- Exercise details:
Please copy out every line in the records below that includes the word "setCul".
---------- Recorded data ----------
-- ==== Sys2Proof/Laws/KeepCulBase.lean ====
section
/-! SUPPORT. What the operations of Machine/CulBase.lean keep (Laws/Keep.lean). -/
namespace Sys2Proof.Machine
set_option Elab.async false
set_option linter.all false

theorem State.setCul_keeps {s₀ s : State} (h : Keeps s₀ s) (v : Nat) : Keeps s₀ (State.setCul s v) := by
  unfold State.setCul
  repeat' first | with_reducible assumption | with_reducible apply State.setF_keeps | with_reducible apply State.pf_keeps | with_reducible refine Keeps.ite ?_ ?_

theorem State.culReport_keeps {s₀ s : State} (h : Keeps s₀ s) (cls : Nat) (cause : Nat) (dev : Nat) (port : Nat) (addr : Nat) : Keeps s₀ (State.culReport s cls cause dev port addr) := by
  unfold State.culReport
  repeat' first | with_reducible assumption | with_reducible apply State.report_keeps

theorem State.setPortState_keeps {s₀ s : State} (h : Keeps s₀ s) (east : Bool) (v : Nat) : Keeps s₀ (State.setPortState s east v) := by
  unfold State.setPortState
  try dsimp only
  repeat' first | with_reducible assumption | with_reducible apply State.setF_keeps | with_reducible apply State.pf_keeps | with_reducible refine Keeps.ite ?_ ?_

theorem State.culOut_keeps {s₀ s : State} (h : Keeps s₀ s) (east : Bool) (m : List Byte) : Keeps s₀ (State.culOut s east m) := by
  unfold State.culOut
  repeat' first | with_reducible assumption | with_reducible apply State.emit_keeps | with_reducible refine Keeps.ite ?_ ?_

theorem State.culMake_keeps {s₀ s : State} (h : Keeps s₀ s) (mtype : Nat) (dst : Nat) (body : List Byte) : Keeps s₀ (State.culMake s mtype dst body).2 := by
  unfold State.culMake
  try dsimp only
  repeat' first | with_reducible assumption | split | (with_reducible apply Keeps.upd; first | with_reducible assumption ) | dsimp only

theorem State.culBroadcast_keeps {s₀ s : State} (h : Keeps s₀ s) (mtype : Nat) (body : List Byte) : Keeps s₀ (State.culBroadcast s mtype body) := by
  unfold State.culBroadcast
  try dsimp only
  repeat' first | with_reducible assumption | with_reducible apply State.culMake_keeps | with_reducible apply State.culOut_keeps | (refine Keeps.of_snd ?_ (by assumption)) | split | (with_reducible apply Keeps.upd; first | with_reducible assumption | with_reducible apply State.culMake_keeps | with_reducible apply State.culOut_keeps) | dsimp only

theorem State.culSend_keeps {s₀ s : State} (h : Keeps s₀ s) (mtype : Nat) (dst : Nat) (body : List Byte) (east : Bool) (wait : Bool) : Keeps s₀ (State.culSend s mtype dst body east wait) := by
  unfold State.culSend
  repeat' first | (extract_lets +onlyGivenNames z; first | (refine Keeps.cut (s₀ := s₀) z ?_ ?_; rotate_left; clear_value z; intro hz; rotate_left; subst z) | (refine Keeps.cut (s₀ := s₀) (z : _ × State).2 ?_ ?_; rotate_left; clear_value z; intro hz; rotate_left; subst z) | (refine Keeps.cut (s₀ := s₀) (z : State × _).1 ?_ ?_; rotate_left; clear_value z; intro hz; rotate_left; subst z) | (refine Keeps.cut (s₀ := s₀) (z : _ × _ × State).2.2 ?_ ?_; rotate_left; clear_value z; intro hz; rotate_left; subst z) | clear_value z) | with_reducible assumption | with_reducible apply State.culMake_keeps | with_reducible apply State.culOut_keeps | (refine Keeps.of_snd ?_ (by assumption)) | with_reducible refine Keeps.ite ?_ ?_ | with_reducible refine Keeps.ite_snd ?_ ?_ | with_reducible refine Keeps.ite_fst ?_ ?_ | split | (with_reducible apply Keeps.upd; first | with_reducible assumption | with_reducible apply State.culMake_keeps | with_reducible apply State.culOut_keeps) | dsimp only

theorem State.culAnswered_keeps {s₀ s : State} (h : Keeps s₀ s) (mtype : Nat) (dst : Nat) : Keeps s₀ (State.culAnswered s mtype dst) := by
  unfold State.culAnswered
  try dsimp only
  repeat' first | with_reducible assumption | (with_reducible apply Keeps.upd; with_reducible assumption)

theorem State.culForward_keeps {s₀ s : State} (h : Keeps s₀ s) (east : Bool) (m : List Byte) : Keeps s₀ (State.culForward s east m) := by
  unfold State.culForward
  repeat' first | with_reducible assumption | with_reducible apply State.culOut_keeps

theorem State.culFaultOut_keeps {s₀ s : State} (h : Keeps s₀ s) (r : Report) : Keeps s₀ (State.culFaultOut s r) := by
  unfold State.culFaultOut
  try dsimp only
  repeat' first | with_reducible assumption | with_reducible apply State.culMake_keeps | with_reducible apply State.culOut_keeps | (refine Keeps.of_snd ?_ (by assumption)) | with_reducible refine Keeps.ite ?_ ?_ | with_reducible refine Keeps.ite_snd ?_ ?_ | with_reducible refine Keeps.ite_fst ?_ ?_ | split | dsimp only

theorem State.xcalAbandon_keeps {s₀ s : State} (h : Keeps s₀ s) (absent : Nat) : Keeps s₀ (State.xcalAbandon s absent) := by
  unfold State.xcalAbandon
  repeat' first | (extract_lets +onlyGivenNames z; first | (refine Keeps.cut (s₀ := s₀) z ?_ ?_; rotate_left; clear_value z; intro hz; rotate_left; subst z) | clear_value z) | with_reducible assumption | with_reducible apply State.culBroadcast_keeps | with_reducible apply State.setF_keeps | with_reducible refine Keeps.ite ?_ ?_ | (with_reducible apply Keeps.upd; with_reducible assumption)

theorem State.freeBytes_keeps {s₀ : State} (n : Nat) : ∀ (s : State) (_ : Keeps s₀ s), Keeps s₀ (s.freeBytes n).2 := by
  induction n with
  | zero => intro s h; exact h
  | succ n ih => intro s h; exact ih _ (State.drew_keeps h)

theorem State.sendFeatures_keeps {s₀ s : State} (h : Keeps s₀ s) (pageId : BitVec 64) (inspected : Bool) : Keeps s₀ (State.sendFeatures s pageId inspected) := by
  unfold State.sendFeatures
  try dsimp only
  repeat' first | with_reducible assumption | with_reducible apply State.drew_keeps | with_reducible apply State.freeBytes_keeps | with_reducible apply State.culSend_keeps | (refine Keeps.of_snd ?_ (by assumption)) | with_reducible refine Keeps.ite ?_ ?_ | with_reducible refine Keeps.ite_snd ?_ ?_ | with_reducible refine Keeps.ite_fst ?_ ?_ | split | dsimp only

theorem State.culTake_keeps {s₀ s : State} (h : Keeps s₀ s) (mtype : Nat) (east : Bool) (m : List Byte) : Keeps s₀ (State.culTake s mtype east m).2 := by
  unfold State.culTake
  try dsimp only
  repeat' first | with_reducible assumption | with_reducible apply State.satInc_keeps | with_reducible apply State.culForward_keeps | with_reducible refine Keeps.ite ?_ ?_ | with_reducible refine Keeps.ite_snd ?_ ?_ | with_reducible refine Keeps.ite_fst ?_ ?_ | split | (with_reducible apply Keeps.upd; first | with_reducible assumption | with_reducible apply State.satInc_keeps | with_reducible apply State.culForward_keeps) | dsimp only

end Sys2Proof.Machine
end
----------
- Result for this task:
theorem State.setCul_keeps {s₀ s : State} (h : Keeps s₀ s) (v : Nat) : Keeps s₀ (State.setCul s v) := by
  unfold State.setCul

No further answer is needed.